(Data provided)

-- ==== Sys2Proof/Laws/Events.lean ====
section
/-! SUPPORT. What posting an event can do, the induction over all channels, and semaphores within bounds. -/

namespace Sys2Proof.Machine

open Sys2Proof

/-- What holds before a change of every channel and is kept by the change of each holds after it. -/
theorem State.eachC_keeps {s : State} {f : State → ChIdx → State} {P : State → Prop} (h : P s)
    (hf : ∀ t c, P t → P (f t c)) : P (s.eachC f) := by
  unfold State.eachC
  generalize List.finRange 8 = l
  induction l generalizing s with
  | nil => exact h
  | cons c l ih => exact ih (hf s c h)

/-- Semaphores within their bounds, each looked at once. -/
theorem semsBounded_of {s : State}
    (h : (s.chan.toList.all fun c => c.sem.toList.all fun x => decide (x.count ≤ 65535) && decide (x.init ≤ 65535)) = true) :
    s.semsBounded = true := by
  simp only [List.all_eq_true, Vector.mem_toList_iff, Bool.and_eq_true, decide_eq_true_eq] at h
  simp only [State.semsBounded, List.all_eq_true, Bool.and_eq_true, decide_eq_true_eq]
  exact fun ch _ n _ => h _ (Vector.getElem_mem ch.isLt) _ (Vector.getElem_mem n.isLt)

/-! ## Events -/

theorem Chan.differAt_refl (offs : List Nat) (c : Chan) : Chan.differAt offs c c := ⟨rfl, fun _ _ => rfl⟩

theorem Chan.differAt_trans {offs : List Nat} {a b c : Chan} (h : Chan.differAt offs a b) (g : Chan.differAt offs b c) :
    Chan.differAt offs a c := by
  obtain ⟨h1, h2⟩ := h
  obtain ⟨g1, g2⟩ := g
  exact ⟨by rw [← h1, ← g1], fun o ho => (g2 o ho).trans (h2 o ho)⟩

theorem Chan.differAt_wr {offs : List Nat} (c : Chan) {off : Nat} (v : Word) (h : off ∈ offs) :
    Chan.differAt offs c (c.wr off v) :=
  ⟨rfl, fun _ ho => Chan.rd_wr_other c v fun e => ho (e ▸ h)⟩

theorem State.butEvents_refl (s : State) : s.butEvents s :=
  ⟨rfl, rfl, fun _ _ => rfl, fun _ => Chan.differAt_refl _ _⟩

theorem State.butEvents_trans {s t u : State} (h : s.butEvents t) (g : t.butEvents u) : s.butEvents u := by
  obtain ⟨h1, h2, h3, h4⟩ := h
  obtain ⟨g1, g2, g3, g4⟩ := g
  exact ⟨g1.trans h1, by rw [← h2, ← g2], fun o ho => (g3 o ho).trans (h3 o ho), fun c => Chan.differAt_trans (h4 c) (g4 c)⟩

/-- A register of the event path written by the device. -/
theorem State.butEvents_fnWr (s : State) (pf : Fin 9) {off : Nat} (v : Word) (h : off ∈ eventRegs) :
    s.butEvents (s.fnWr pf off v) := by
  unfold State.fnWr
  cases pfChan pf with
  | none => exact ⟨rfl, rfl, fun o ho => Pkg.rd_wr_other _ _ fun e => ho (e ▸ h), fun _ => Chan.differAt_refl _ _⟩
  | some ch =>
    refine ⟨rfl, rfl, fun _ _ => rfl, fun c => ?_⟩
    by_cases e : c = ch
    · subst e
      show Chan.differAt eventRegs (s.chan[c]) ((s.modC c _).chan[c])
      rw [State.modC_same]
      exact Chan.differAt_wr _ _ h
    · show Chan.differAt eventRegs (s.chan[c]) ((s.modC ch _).chan[c])
      rw [State.modC_other s _ e]
      exact Chan.differAt_refl _ _

/-- The sequence numbers stay with a register of the event path. -/
theorem State.fnWr_seq (s : State) (pf : Fin 9) (off : Nat) (v : Word) : (s.fnWr pf off v).pkg.evtSeq = s.pkg.evtSeq := by
  unfold State.fnWr
  cases pfChan pf <;> rfl

theorem State.evtWrite_butEvents (s : State) (pf : Fin 9) (r : EvRec) (rest : List EvRec) : s.butEvents (s.evtWrite pf r rest) := by
  unfold State.evtWrite
  extract_lets size wr base s1 s2
  have h1 : s.butEvents s1 := ⟨rfl, rfl, fun _ _ => rfl, fun _ => Chan.differAt_refl _ _⟩
  have h2 : s.butEvents s2 := State.butEvents_trans h1 (State.butEvents_fnWr s1 pf _ (by decide))
  have h3 : s2.butEvents (s2.irq pf) := by
    unfold State.irq
    split
    · exact State.butEvents_refl s2
    · exact ⟨rfl, rfl, fun _ _ => rfl, fun _ => Chan.differAt_refl _ _⟩
  split
  · exact State.butEvents_trans h2 h3
  · exact h2

theorem State.irq_seq (s : State) (pf : Fin 9) : (s.irq pf).pkg.evtSeq = s.pkg.evtSeq := by
  unfold State.irq; split <;> rfl

theorem State.evtWrite_seq (s : State) (pf : Fin 9) (r : EvRec) (rest : List EvRec) :
    (s.evtWrite pf r rest).pkg.evtSeq = s.pkg.evtSeq := by
  unfold State.evtWrite State.fnSet
  dsimp only
  split <;> simp only [State.irq_seq, State.modP_pkg, State.fnWr_seq]

theorem State.evtDrain_keeps (pf : Fin 9) (n : Nat) (s : State) :
    s.butEvents (s.evtDrain pf n) ∧ (s.evtDrain pf n).pkg.evtSeq = s.pkg.evtSeq := by
  induction n generalizing s with
  | zero => exact ⟨State.butEvents_refl s, rfl⟩
  | succ n ih =>
    unfold State.evtDrain
    split
    · exact ⟨State.butEvents_refl s, rfl⟩
    · split
      · obtain ⟨a, b⟩ := ih (s.evtWrite pf _ _)
        exact ⟨State.butEvents_trans (State.evtWrite_butEvents ..) a, b.trans (State.evtWrite_seq ..)⟩
      · exact ⟨State.butEvents_refl s, rfl⟩

/-- Posting an event changes the event paths alone, and moves the number of its source alone (R456). -/
theorem State.post_does (s : State) (src : Nat) (code : Ev) (arg : List Nat) :
    s.butEvents (s.post src code arg) ∧ s.postedBy (s.post src code arg) src := by
  unfold State.post
  dsimp only [State.draw]
  set s1 : State := State.modP { s with free := s.free + 1 } _ with h1
  obtain ⟨hd, hq⟩ := State.evtDrain_keeps (srcPf src) 257 s1
  have b1 : s.butEvents s1 := ⟨rfl, rfl, fun _ _ => rfl, fun _ => Chan.differAt_refl _ _⟩
  have q1 : s1.pkg.evtSeq = Cells.set (fun _ => 0) s.pkg.evtSeq src ((s.seqOf src + 1) % 2 ^ 32) := rfl
  have b2 := State.butEvents_trans b1 hd
  have q2 : ∀ t : State, t.pkg.evtSeq = s1.pkg.evtSeq → s.postedBy t src := fun t ht => by
    constructor
    · unfold State.seqOf; rw [ht, q1, Cells.get_set_same]; rfl
    · intro x hx
      unfold State.seqOf; rw [ht, q1, Cells.get_set_other _ _ _ hx]
  split
  · have b3 : (s1.evtDrain (srcPf src) 257).butEvents ((s1.evtDrain (srcPf src) 257).modP fun p =>
        { p with evt := p.evt.set (srcPf src) { p.evt[srcPf src] with held := (p.evt[srcPf src]).held.take 256 } }) :=
      ⟨rfl, rfl, fun _ _ => rfl, fun _ => Chan.differAt_refl _ _⟩
    exact ⟨State.butEvents_trans b2 (State.butEvents_trans b3 (State.butEvents_fnWr _ _ _ (by decide))),
      q2 _ (by unfold State.fnSet; rw [State.fnWr_seq]; exact hq)⟩
  · exact ⟨b2, q2 _ hq⟩

end Sys2Proof.Machine
end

(End Data provided)

| What you will do |
Would you copy out exactly the lines above that start at the one containing "induction l generalizing s with" and end at the one containing "theorem Chan.differAt_refl (offs", inclusive?

| Written answer |
  induction l generalizing s with
  | nil => exact h
  | cons c l ih => exact ih (hf s c h)

/-- Semaphores within their bounds, each looked at once. -/
theorem semsBounded_of {s : State}
    (h : (s.chan.toList.all fun c => c.sem.toList.all fun x => decide (x.count ≤ 65535) && decide (x.init ≤ 65535)) = true) :
    s.semsBounded = true := by
  simp only [List.all_eq_true, Vector.mem_toList_iff, Bool.and_eq_true, decide_eq_true_eq] at h
  simp only [State.semsBounded, List.all_eq_true, Bool.and_eq_true, decide_eq_true_eq]
  exact fun ch _ n _ => h _ (Vector.getElem_mem ch.isLt) _ (Vector.getElem_mem n.isLt)

/-! ## Events -/

theorem Chan.differAt_refl (offs : List Nat) (c : Chan) : Chan.differAt offs c c := ⟨rfl, fun _ _ => rfl⟩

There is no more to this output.